Abstract

Liver cirrhosis is the liver scarring in human body which causes the liver organ failure to function its regular activities effectively and normally. In this paper, we proposed and analyzed the combined effect of hepatitis B virus (HBV) infection and heavy alcohol consumption on the progression dynamics of liver cirrhosis. In order to study the progression dynamics of cirrhosis and to describe the effect of alcohol intake variation on a chronic hepatitis B patients a deterministic model and a logistic function are considered, respectively. The detailed proof of the positivity, boundedness, and biological feasibility of the proposed model is presented. The disease endemic equilibrium point and the existence of bifurcation were investigated in detail. We established and proved the existence theorems for forward and backward bifurcations, respectively. Finally, we performed large scale numerical simulations to verify the analytic work and the result of the numerical simulations reveal that heavy alcohol consumption significantly accelerates the progression of liver cirrhosis in chronic hepatitis B infected individuals.

1. Introduction

Liver cirrhosis is a late stage of liver diseases where a healthy liver tissue is possibly transformed into scar tissue when forced to process alcohol or subjected to viral infections, which in turn makes the liver organ fail to function normally. It is characterized by high morbidity and mortality in the world where one million deaths are attributable to cirrhosis every year [1]. Liver cirrhosis is caused by alcohol abuse, chronic viral hepatitis (B and C), and nonalcohol fatty diseases [2]. Although liver cirrhosis has no signs until liver damage is extensive, acute infection individuals gradually develop symptoms such as easily bleeding, nausea, loss of appetite, and sudden weight loss.

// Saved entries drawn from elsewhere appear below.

-- ==== Sys2Proof/Machine/Sha.lean ====
section
/-! DEFINITION. SHA-512, the hash of the measurement registers and image digests (R314, R315); the algorithm is that
of FIPS 180-4, which the spec names. -/
namespace Sys2Proof.Machine

open Bits

/-- Round constants 0 to 39 of SHA-512. -/
def shaKLow : List Word :=
  [0x428A2F98D728AE22, 0x7137449123EF65CD, 0xB5C0FBCFEC4D3B2F, 0xE9B5DBA58189DBBC,
   0x3956C25BF348B538, 0x59F111F1B605D019, 0x923F82A4AF194F9B, 0xAB1C5ED5DA6D8118,
   0xD807AA98A3030242, 0x12835B0145706FBE, 0x243185BE4EE4B28C, 0x550C7DC3D5FFB4E2,
   0x72BE5D74F27B896F, 0x80DEB1FE3B1696B1, 0x9BDC06A725C71235, 0xC19BF174CF692694,
   0xE49B69C19EF14AD2, 0xEFBE4786384F25E3, 0x0FC19DC68B8CD5B5, 0x240CA1CC77AC9C65,
   0x2DE92C6F592B0275, 0x4A7484AA6EA6E483, 0x5CB0A9DCBD41FBD4, 0x76F988DA831153B5,
   0x983E5152EE66DFAB, 0xA831C66D2DB43210, 0xB00327C898FB213F, 0xBF597FC7BEEF0EE4,
   0xC6E00BF33DA88FC2, 0xD5A79147930AA725, 0x06CA6351E003826F, 0x142929670A0E6E70,
   0x27B70A8546D22FFC, 0x2E1B21385C26C926, 0x4D2C6DFC5AC42AED, 0x53380D139D95B3DF,
   0x650A73548BAF63DE, 0x766A0ABB3C77B2A8, 0x81C2C92E47EDAEE6, 0x92722C851482353B]

/-- Round constants 40 to 79 of SHA-512. -/
def shaKHigh : List Word :=
  [0xA2BFE8A14CF10364, 0xA81A664BBC423001, 0xC24B8B70D0F89791, 0xC76C51A30654BE30,
   0xD192E819D6EF5218, 0xD69906245565A910, 0xF40E35855771202A, 0x106AA07032BBD1B8,
   0x19A4C116B8D2D0C8, 0x1E376C085141AB53, 0x2748774CDF8EEB99, 0x34B0BCB5E19B48A8,
   0x391C0CB3C5C95A63, 0x4ED8AA4AE3418ACB, 0x5B9CCA4F7763E373, 0x682E6FF3D6B2B8A3,
   0x748F82EE5DEFB2FC, 0x78A5636F43172F60, 0x84C87814A1F0AB72, 0x8CC702081A6439EC,
   0x90BEFFFA23631E28, 0xA4506CEBDE82BDE9, 0xBEF9A3F7B2C67915, 0xC67178F2E372532B,
   0xCA273ECEEA26619C, 0xD186B8C721C0C207, 0xEADA7DD6CDE0EB1E, 0xF57D4F7FEE6ED178,
   0x06F067AA72176FBA, 0x0A637DC5A2C898A6, 0x113F9804BEF90DAE, 0x1B710B35131C471B,
   0x28DB77F523047D84, 0x32CAAB7B40C72493, 0x3C9EBE0A15C9BEBC, 0x431D67C49C100D4C,
   0x4CC5D4BECB3E42B6, 0x597F299CFC657E2A, 0x5FCB6FAB3AD6FAEC, 0x6C44198C4A475817]

/-- The initial hash value of SHA-512. -/
def shaInit : List Word :=
  [0x6A09E667F3BCC908, 0xBB67AE8584CAA73B, 0x3C6EF372FE94F82B, 0xA54FF53A5F1D36F1,
   0x510E527FADE682D1, 0x9B05688C2B3E6C1F, 0x1F83D9ABFB41BD6B, 0x5BE0CD19137E2179]

/-- The big-endian 64-bit words of a byte string. -/
def beWords : List Byte → List Word
  | a :: b :: c :: d :: e :: f :: g :: h :: r => (a ++ b ++ c ++ d ++ e ++ f ++ g ++ h) :: beWords r
  | _ => []

/-- The message schedule extended by `n` words; the newest word first. -/
def shaExtend : Nat → List Word → List Word
  | 0, w => w
  | n + 1, w =>
    let g i := w.getD i 0
    let s0 := (g 14).rotateRight 1 ^^^ (g 14).rotateRight 8 ^^^ ((g 14) >>> 7)
    let s1 := (g 1).rotateRight 19 ^^^ (g 1).rotateRight 61 ^^^ ((g 1) >>> 6)
    shaExtend n ((g 15 + s0 + g 6 + s1) :: w)

/-- One round on the eight working words. -/
def shaRound (v : List Word) (kw : Word) : List Word :=
  match v with
  | [a, b, c, d, e, f, g, h] =>
    let t1 := h + (e.rotateRight 14 ^^^ e.rotateRight 18 ^^^ e.rotateRight 41) + ((e &&& f) ^^^ (~~~e &&& g)) + kw
    let t2 := (a.rotateRight 28 ^^^ a.rotateRight 34 ^^^ a.rotateRight 39) + ((a &&& b) ^^^ (a &&& c) ^^^ (b &&& c))
    [t1 + t2, a, b, c, d + t1, e, f, g]
  | v => v

/-- One block of 16 words. -/
def shaBlock (h blk : List Word) : List Word :=
  let w := (shaExtend 64 blk.reverse).reverse
  let v := (List.zipWith (· + ·) (shaKLow ++ shaKHigh) w).foldl shaRound h
  List.zipWith (· + ·) h v

/-- All blocks, `n` of them. -/
def shaBlocks : Nat → List Word → List Word → List Word
  | 0, h, _ => h
  | n + 1, h, ws => shaBlocks n (shaBlock h (ws.take 16)) (ws.drop 16)

/-- SHA-512 of a byte string, 64 bytes. -/
def sha512 (m : List Byte) : List Byte :=
  let n := m.length
  let pad := (128 - (n + 17) % 128) % 128
  let len := (toBytes (BitVec.ofNat 128 (8 * n)) 16).reverse
  let full := m ++ [0x80#8] ++ List.replicate pad 0 ++ len
  (shaBlocks (full.length / 128) shaInit (beWords full)).flatMap fun w => (toBytes w 8).reverse

end Sys2Proof.Machine
end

The two main etiologic factors of liver cirrhosis include HBV infection and heavy alcohol consumption [3]. Between 350 and 400 million people are chronic carriers and 2 billion people are living with HBV infection in the world [4]. Hepatitis B, one of the major risk factors of liver cirrhosis which originates from hepatitis B virus, is more likely to occur among people with long term viral hepatitis. The HBV infection involves two phases: acute infection and chronic HBV carriers [5]. About 90% of acute infection individuals are capable of clearing HBV from their blood within 6 months [6, 7]. However, the chronic phase is the end-stage liver disease which results in liver inflammation and can lead to life-long illness. This contagious disease is spreading either vertically from infected mothers to her infants during delivery or horizontally through unsafe sexual practices, blood transfusion with another infected human, and exposures to infectious blood and body fluids [6, 8]. Liver cirrhosis is heavily prevalent in hepatocellular carcinoma (HCC) when compared with HBV patients [9], Liver cirrhosis development is higher in chronic HBV patients with high viral load than in those with low viral load [10].

Heavy alcohol consumption is another major risk factor of chronic liver cirrhosis development in which about 38% of people older than 15 years consume approximately more than 17 litres of pure alcohol annually (see [4] and references therein). About 10%–20% of heavy drinkers of alcohol commonly develop cirrhosis after 10 or more years. Specifically, drinking 50 grams of pure alcohol daily for 10 to 20 years is the minimum amount of alcohol required to generate cirrhosis. Heavy alcohol consumption causes rapid progression of liver disease, weakens innate and adaptive immunity, and allows HBV to persist chronically [3]. Many studies reveal that there is no significant increase to cirrhosis for people who consume less than 50 grams of pure alcohol per day. Consumption of greater than 50 grams of pure alcohol per day for both males and females accelerates the progression of cirrhosis in chronic hepatitis B carriers and consumption of greater than 300 grams of alcohol per day is poisonous and lethal for a 60 kg weighing person [4, 5, 11, 12]. Moreover, alcohol abuse exponentially increases the risk for liver cirrhosis [10, 13].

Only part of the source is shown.